Com mandado de prisão decretado, o ex-presidente peruano, Alan García, atirou contra a própria cabeça e faleceu na manhã desta quarta-feira. O político era acusado de receber propinas da construtora Odebrecht e foi denunciado em acordo de delação premiada – agregue-se mais uma nota ao registro das vergonhas nacionais: somos exportadores de corrupção (e dominamos a técnica com invejável expertise).
Quem é vítima?
O suicídio é o oxímoro do crime, posto que funde, no mesmo indivíduo, agressor e vítima. Daí a empatia por aquele que, num ato extremado, tira sua própria vida. Mas o caso Alan García é sui generis pois extrapola a tragédia pessoal. Ao se matar, o ex-presidente deixou milhares e milhares carentes de justiça: o povo peruano vítima da corrupção.

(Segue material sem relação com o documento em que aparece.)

-- ==== Sys2Proof/Machine/Sleepy.lean ====
section
/-! DEFINITION. The sleepy-node service (09_sleepy_nodes.md R223 to R241, R244 to R247), and the assignment of outgoing
counters (08_tsch_engine.md R210; 13_keys_crypto.md R332, R333). -/

namespace Sys2Proof.Machine

open Sys2Proof

/-! ## Protection at KEYED (R210) -/

/-- The frame of a stored packet is protected with the node's next counter, or as it was before; `gone` when it is freed
instead (R267, R332, R333). DEDUCED: log 70. -/
def sealUnicast (i : Nat) (go : MacFrame → Act) (gone : Act) : Act := .read fun s =>
  match s.pkt? i with
  | none => gone
  | some p =>
    if p.gen ≠ s.rd (R.NT_GEN p.node) ∨ ¬ s.joined p.node then acts [inc R.NT_STALE, gone]
    else match p.sealed, p.mac with
    | some (g, f), _ => if g = s.rd (R.NT_KEY p.node) % 256 then go f else acts [inc R.LS_STALE_KEY, gone]
    | none, none => gone
    | none, some f0 =>
      if f0.level = 0 then go f0
      else .seq (leapNode p.node) (.read fun s =>
        let fc := fld (s.rd (R.NT_FC p.node)) 63 32
        if 0xFFFFFFFF ≤ fc then
          acts [inc R.LS_FC_EXHAUSTED, raiseMs 0 0x0C06 p.node (p.node * 256), gone]
        else withLinkKey p.node (fun k =>
          let f := sealFrame k fc f0
          acts [wrFld (R.NT_FC p.node) 63 32 (fc + 1), quickJob 1,
            updPkt i fun x => { x with sealed := some (s.rd (R.NT_KEY p.node) % 256, f) }, go f]) gone)

/-- A broadcast frame is protected with the active network value and its KEY_INDEX, or as it was before (R330, R331). -/
def sealBroadcast (i : Nat) (go : MacFrame → Act) (gone : Act) : Act := .read fun s =>
  match s.pkt? i with
  | none => gone
  | some p => match p.sealed, p.mac with
    | some (_, f), _ => go f
    | none, none => gone
    | none, some f0 =>
      if f0.level = 0 then go f0
      else takeNetFc (fun k fc v => .read fun s =>
        let f := sealFrame v fc { f0 with kidx := some (kIndex (s.rd (R.K_ATTR k))) }
        acts [updPkt i fun x => { x with sealed := some (k, f) }, go f]) gone

/-- A frame with a wanted timestamp is keyed for the first time (R386). -/
def stampAir (i : Nat) (r : TxReq) : Act := .read fun s =>
  match (s.pkt? i).bind fun p => p.tsId with
  | some ts => acts [note (.airKeyed r.id ts r.t0), updPkt i fun p => { p with tsId := none }]
  | none => .skip

/-- The slot of the network key is ACTIVE and serves (R331). -/
def State.netActive (s : State) : Bool :=
  match s.netSlot with
  | some k => s.keyServes k opProtect
  | none => false

/-- The network key can protect a broadcast now (R331, R333). -/
def State.netUsable (s : State) : Bool :=
  match s.netSlot with
  | some k => s.keyServes k opProtect && decide (s.rd (R.K_FC k) < 0xFFFFFFFF)
  | none => false

/-! ## The node's service and link (R223, R224) -/

def State.snService (s : State) (n : Nat) : Nat := s.rd (R.SN_SERVICE n)
def State.snMode (s : State) (n : Nat) : Nat := fld (s.rd (R.SN_LINK n)) 63 44 * 2 ^ 44
def State.snPort (s : State) (n : Nat) : Nat := fld (s.rd (R.SN_LINK n)) 43 39
def State.snChan (s : State) (n : Nat) : Nat := fld (s.rd (R.SN_LINK n)) 38 29
def State.snReps (s : State) (n : Nat) : Nat := fld (s.rd (R.SN_LINK n)) 28 26

/-- R223: the values an SN_SERVICE or SN_LINK write would leave agree. -/
def snLinkOk (service link : Nat) : Bool :=
  let mode := fld link 63 44 * 2 ^ 44
  (mode == 0 || (modeValid mode && oneRate mode)) && decide (fld link 43 39 ≤ 23) &&
    (if service = 3 then modeFamily mode == 5 else service == 0 || (mode != 0 && modeFamily mode != 5))

/-! ## The clock estimate (R228 to R230), in ns -/

/-- Division rounded to nearest. DEDUCED: log 55. -/
def roundDiv (a b : Int) : Int := (2 * a + b) / (2 * b)

def State.anchor (s : State) (n : Nat) : Int := ((s.rdTime (R.SN_ANCHOR n 0) / uNs : Nat) : Int)
def State.periodNs (s : State) (n : Nat) : Int := (s.rd (R.SN_PERIOD n) : Int) * 1000000
def State.drift (s : State) (n : Nat) : Int := sgn 32 (s.rd (R.SN_DRIFT n))
def State.uncert (s : State) (n : Nat) : Int := s.rd (R.SN_UNCERT n)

No Estado democrático de direito, a pena tem múltiplas funções: dissuadir o crime, prevenir sua reiteração, punir o transgressor da lei, oferecer retribuição social e ressocializar o agente criminoso. O político suicida esbulhou a sociedade peruana da plena realização desses objetivos, especialmente os mais básicos: a punição e a retribuição.
Punição e Retribuição
O egoísmo do ex-presidente fica patente na escolha da própria punição. Colocando-se acima da lei, que determinou a restrição das suas liberdades, ele preferiu a morte autoinfligida. Não é o primeiro criminoso, muito menos o primeiro narcisista, a trilhar este caminho. Se o herói dá a vida por uma causa, o vilão abre mão dela por uma causalidade.
A morte pelas próprias mãos também impossibilita a retribuição: a compensação moral às vítimas (e à sociedade como um todo) pelo crime praticado. Segundo as teorias simpáticas ao conceito de “contrato social”, abdicamos de fazer justiça com as próprias mãos contando com a proteção e a intermediação do Estado na solução de conflitos. Confiamos a essa entidade, que detém o monopólio da força, a condenação daqueles que forem injustos, desleais e maldosos. Assim, ficamos pacificados e tocamos a vida adiante.

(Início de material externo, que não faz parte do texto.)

-- ==== Sys2Proof/Machine/Tsch.lean ====
section
/-! DEFINITION. The TSCH engine (08_tsch_engine.md R192 to R216, R220, R222). -/

namespace Sys2Proof.Machine

open Sys2Proof

/-! ## Offers (R208) -/

/-- A unicast frame is offered for its neighbour. -/
def offerUnicast (n i : Nat) : Act := setTsch fun g => { g with offered := g.offered.set n (g.offered.at n [] ++ [i]) }

/-- A frame for NODE 0 cells is offered on its port. -/
def offerBroadcast (p i : Nat) : Act := setTsch fun g => { g with bcast := g.bcast.set p (g.bcast.at p [] ++ [i]) }

def dropId (t : Tbl (List Nat)) (k i : Nat) : Tbl (List Nat) :=
  let l := (t.at k []).filter (· != i)
  if l.isEmpty then t.clear k else t.set k l

/-- A frame is finished or dropped: it leaves its offer and its cells are freed. -/
def finishFrame (i : Nat) : Act := .read fun s =>
  match s.pkt? i with
  | none => .skip
  | some p => acts [setTsch fun g => { g with
        offered := dropId g.offered p.node i, bcast := dropId g.bcast p.port i, withheld := g.withheld.filter (· != (false, i)) },
      (match p.tsId with
        | some ts => note (.airLost ts)
        | none => .skip), freePkt i]

/-- The neighbour has a TX cell of its own on the port in a bank. -/
def State.hasTxCell (s : State) (bank p n : Nat) : Bool :=
  (s.cells bank).any fun c => cellPort c.2.1 == p && cellTx c.2.1 && cellNode c.2.2 == n

/-- The oldest frame offered for a neighbour that no paused campaign holds. -/
def State.offerHead (s : State) (n : Nat) : Option Nat := (s.eng.tsch.offered.at n []).find? fun i => !(s.campHeld i)

/-- Backoff keeps a retransmission out of a SHARED cell (R208). -/
def State.backedOff (s : State) (i : Nat) : Bool :=
  match s.pkt? i with
  | some p => decide (0 < p.backoff)
  | none => true

/-- The candidate of a transmit cell (R208): an EB, or a stored frame. -/
inductive Cand where
  | eb
  | frame (i : Nat)
  deriving DecidableEq, Repr

/-- An attempt with the frame is in hand: it is not WAITING (Table TSCH-7). -/
def State.inHand (s : State) (i : Nat) : Bool := s.eng.tsch.atts.any fun x => x.pkt == some i

/-- The unicast neighbours that share a NODE 0 cell: those without a TX cell on the port, oldest head frame first. -/
def State.sharedHeads (s : State) (bank p : Nat) : List Nat :=
  sortBy (fun a b => decide (a ≤ b)) (s.eng.tsch.offered.filterMap fun e => if s.hasTxCell bank p e.1 then none else s.offerHead e.1)

/-- The oldest broadcast that the cell admits (R208). -/
def State.bcastFirst (s : State) (p chan : Nat) : Option Nat :=
  (s.eng.tsch.bcast.at p []).find? fun i => !(s.campHeld i) && match s.pkt? i with
    | some x => match x.chan with
      | some c => c == chan
      | none => true
    | none => false

/-- No network key keeps a broadcast back: it needs none, or the slot is ACTIVE, and its counter too unless it is protected already
(R331, R333). -/
def State.bcastReady (s : State) (i : Nat) : Bool :=
  match s.pkt? i with
  | some x => match x.sealed, x.mac with
    | some _, _ => s.netActive
    | none, some f => f.level == 0 || s.netUsable
    | none, none => false
  | none => false

/-- The oldest broadcast that the cell admits, when the network key can protect it (R208, R331). -/
def State.bcastHead (s : State) (p chan : Nat) : Option Nat := (s.bcastFirst p chan).filter s.bcastReady

/-- What is kept of the EB due on a port. -/
def State.ebHeld (s : State) (p : Nat) : EbKept := s.eng.tsch.ebKept.at p ⟨none, none⟩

No caso do ex-presidente peruano, embora soe absurdo, a autopunição capital foi branda. Afinal, em seu juízo pessoal, ele preferiu morrer e se ver livre da falta de liberdade. Por tabela, restou frustrada a expectativa social de uma justa retribuição pelos malfeitos cometidos. Em síntese: ele merecia a cadeia, mas dela se livrou.
Ao se suicidar, o corrupto Alan García privou a sociedade da verdadeira justiça e deixou este mundo cometendo (mais) um crime egoísta. Coerente com sua biografia.